Корень нации. Записки русофила

22
18
20
22
24
26
28
30

Настоящая монархия, по Ильину, существует только тогда, когда в душах людей живет особенное ВНУТРЕННЕЕ ОТНОШЕНИЕ к государю, а в душе государя – к его подданным. Чтобы иметь государя, его надо любить, «чувствовать в нем благую, добрую силу, которая хочет своему народу добра и которая живет только ради этого добра». Государь… всегда «мученик своего служения, мученик трона, страдалец своего призвания и служения, и все его «преимущества» исчезают в этом неутолимом служении» (с. 265).

Государь есть также воспитатель своего народа.

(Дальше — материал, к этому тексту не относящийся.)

/-! ### Container header -/

/-- HDR_ENC with a valid header writes the header of R63 from the registers: 15 bytes, or 11 at BPP = 0 (R107, R105, R106). -/
def Obligations.HdrEncWritesTheHeader : Prop :=
  ∀ s : State, HeaderValid (cfgBpp s) (cfgBpc s) (cfgPalKind s) (dimWidth s) →
    let len := if cfgBpp s = 0 then 11 else 15
    RangesUsable s 0 len →
    CommandWrites .hdrEnc s len fun t =>
      memRead t s.dst.toNat 4 = 0x55494D47 ∧
      memRead t (s.dst.toNat + 4) 2 = s.version.toNat % 65536 ∧
      memRead t (s.dst.toNat + 6) 2 = cfgPalKind s ∧
      memRead8 t (s.dst.toNat + 8) = cfgBpp s ∧
      memRead8 t (s.dst.toNat + 9) = cfgBpc s ∧
      memRead8 t (s.dst.toNat + 10) = 0 ∧
      (cfgBpp s ≠ 0 →
        memRead t (s.dst.toNat + 11) 2 = dimWidth s ∧ memRead t (s.dst.toNat + 13) 2 = dimHeight s)

/-- R105's checks: a header passes them exactly when it is valid, and HDR_ENC reports the first that fails. -/
def Obligations.HdrEncReportsTheFirstFailingCheck : Prop :=
  (∀ (s : State) (code info : Nat),
    HeaderError (cfgBpp s) (cfgBpc s) (cfgPalKind s) (dimWidth s) code info → CommandFails .hdrEnc s code info) ∧
  (∀ bpp bpc kind width : Nat, bpc < 256 →
    (firstFailure (headerChecks bpp bpc kind width) = none ↔ HeaderValid bpp bpc kind width))

/-- HDR_DEC on a valid header loads CFG.BPP, CFG.BPC, CFG.PALKIND, VERSION and DIM, keeps PALBITS and SRC_ALPHA, and ignores flags
bits 15:2 and byte 10 (R108, R109). -/
def Obligations.HdrDecLoadsTheHeader : Prop :=
  ∀ s : State,
    let a := s.src.toNat
    let b := memRead8 s (a + 8)
    let w := if b = 0 then 0 else memRead s (a + 11) 2
    let h := if b = 0 then 0 else memRead s (a + 13) 2
    let kind := memRead s (a + 6) 2 % 4
    a + min s.srcLen.toNat 15 ≤ 2 ^ 32 → touchesWindow s a (min s.srcLen.toNat 15) = false →
    memRead s a 4 = 0x55494D47 → 11 ≤ s.srcLen.toNat → (b ≠ 0 → 15 ≤ s.srcLen.toNat) →
    HeaderValid b (memRead8 s (a + 9)) kind w →
    ∃ t, exec .hdrDec s = .next t ∧ Succeeded t (if b = 0 then 11 else 15) ∧
      SameRegisters { s with cfg := t.cfg, dim := t.dim, version := t.version } t ∧ t.mem = s.mem ∧
      cfgBpp t = b ∧ cfgBpc t = memRead8 s (a + 9) ∧ cfgPalKind t = kind ∧ cfgPalBits t = cfgPalBits s ∧
      cfgSrcAlpha t = cfgSrcAlpha s ∧ t.version.toNat = memRead s (a + 4) 2 ∧ t.dim.toNat = 65536 * h + w

/-- The checks of HDR_DEC in its own order (R108). -/
def Obligations.HdrDecChecksInOrder : Prop :=
  ∀ (s : State) (code info : Nat),
    let a := s.src.toNat
    let len := min s.srcLen.toNat 15
    let magic := memRead s a 4
    let b := memRead8 s (a + 8)
    let w := if b = 0 then 0 else memRead s (a + 11) 2
    let kind := memRead s (a + 6) 2 % 4
    (2 ^ 32 < a + len → CommandFails .hdrDec s 9 1) ∧
    (a + len ≤ 2 ^ 32 → s.srcLen.toNat < 4 → CommandFails .hdrDec s 7 4) ∧
    (a + len ≤ 2 ^ 32 → touchesWindow s a len = false → 4 ≤ s.srcLen.toNat →
      (magic ≠ 0x55494D47 → CommandFails .hdrDec s 2 magic) ∧
      (magic = 0x55494D47 → s.srcLen.toNat < 11 → CommandFails .hdrDec s 7 11) ∧
      (magic = 0x55494D47 → 11 ≤ s.srcLen.toNat → b ≠ 0 → s.srcLen.toNat < 15 → CommandFails .hdrDec s 7 15) ∧
      (magic = 0x55494D47 → 15 ≤ s.srcLen.toNat → HeaderError b (memRead8 s (a + 9)) kind w code info →
        CommandFails .hdrDec s code info))

/-- HDR_DEC on the bytes HDR_ENC wrote gives back BPP, BPC, PALKIND and VERSION, and DIM or, at BPP = 0, DIM = 0; the source's
example container is 15 + 32 + 32000 = 32047 bytes long (R111, R110). -/
def Obligations.HeaderRoundTrip : Prop :=
  (headerLen 4 = 15 ∧ containerPaletteLen 1 4 = 32 ∧ containerPayloadLen 4 .planar (320 * 200) = 32000 ∧
    headerLen 4 + containerPaletteLen 1 4 + containerPayloadLen 4 .planar (320 * 200) = 32047) ∧
  ∀ s t u : State, exec .hdrEnc s = .next t → err t = false →
    u.mem = t.mem → u.src = s.dst → t.resultLen.toNat ≤ u.srcLen.toNat →
    u.src.toNat + min u.srcLen.toNat 15 ≤ 2 ^ 32 → u.windows = [] →
    ∃ v, exec .hdrDec u = .next v ∧ err v = false ∧ v.resultLen = t.resultLen ∧
      cfgBpp v = cfgBpp s ∧ cfgBpc v = cfgBpc s ∧ cfgPalKind v = cfgPalKind s ∧
      versionField v = versionField s ∧ v.dim = if cfgBpp s = 0 then 0 else s.dim

/-- The parts of a container have the sizes R110 gives: the header, the palette and the pixel payload that the encode commands
report in RESULT_LEN. -/
def Obligations.ContainerPartSizes : Prop :=
  ∀ (s t : State) (i : Instr) (f : PixelFormat), exec i s = .next t → err t = false →
    pixelFormat (sext8 (cfgBpc s)) = some f →
    (i = .hdrEnc → t.resultLen.toNat = headerLen (cfgBpp s)) ∧
    (i = .palEncSte → t.resultLen.toNat = containerPaletteLen 1 (cfgBpp s)) ∧
    (i = .palEncTt → t.resultLen.toNat = containerPaletteLen 2 (cfgBpp s)) ∧
    (i = .palEncFalcon → t.resultLen.toNat = containerPaletteLen 3 (cfgBpp s)) ∧
    (i = .pixEncPlanar → f = .planar →
      t.resultLen.toNat = containerPayloadLen (cfgBpp s) f (pixelCount s)) ∧
    (i = .pixEncPacked → f = .packed →
      t.resultLen.toNat = containerPayloadLen (cfgBpp s) f (pixelCount s)) ∧
    (i = .pixEncFixed → t.resultLen.toNat = containerPayloadLen (cfgBpp s) f (pixelCount s))
end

Его задача – воспитание в народе «патриотизма, чувства собственного достоинства, силы суждения, чувства ответственности – и в результате этого способности к самоуправлению» (с. 269).

(Ильин И.А. Наши задачи. М., 1992. Т. 2. Статья «О Государе».)

Уже Аристотель считал, что государство обязано воспитывать своих граждан. Особой и непременной задачей монархического государства является ВОСПИТАНИЕ людей в религиозной вере, в патриотическом, монархическом и правовом самосознании. Эту задачу вменял в обязанность монархической власти Стоглавый собор 1551 г. На соборе большинство составили сторонники Преподобного Иосифа Волоцкого, который прямо призывал царя вести подданных по пути к спасению. Эта линия шла от Византии, где император был блюстителем чистоты веры и был обязан руководить всеми членами общества на их пути к спасению. Второй Рим пал под ударами турок. Как пишет современный историк Борис Николаевич Флоря в работе «Иван Грозный», теперь «на русского государя ложилась та миссия по сохранению и утверждению Православия во всей вселенной, которую оказался не в состоянии осуществить византийский император» (Флоря Б.Н. Иван Грозный. М., «Молодая гвардия», 1999. С. 93). Очищение общества от носителей пороков и очищение мира от зла, от всего, что нарушает спокойствие в обществе и угрожает чистоте веры – задача монарха.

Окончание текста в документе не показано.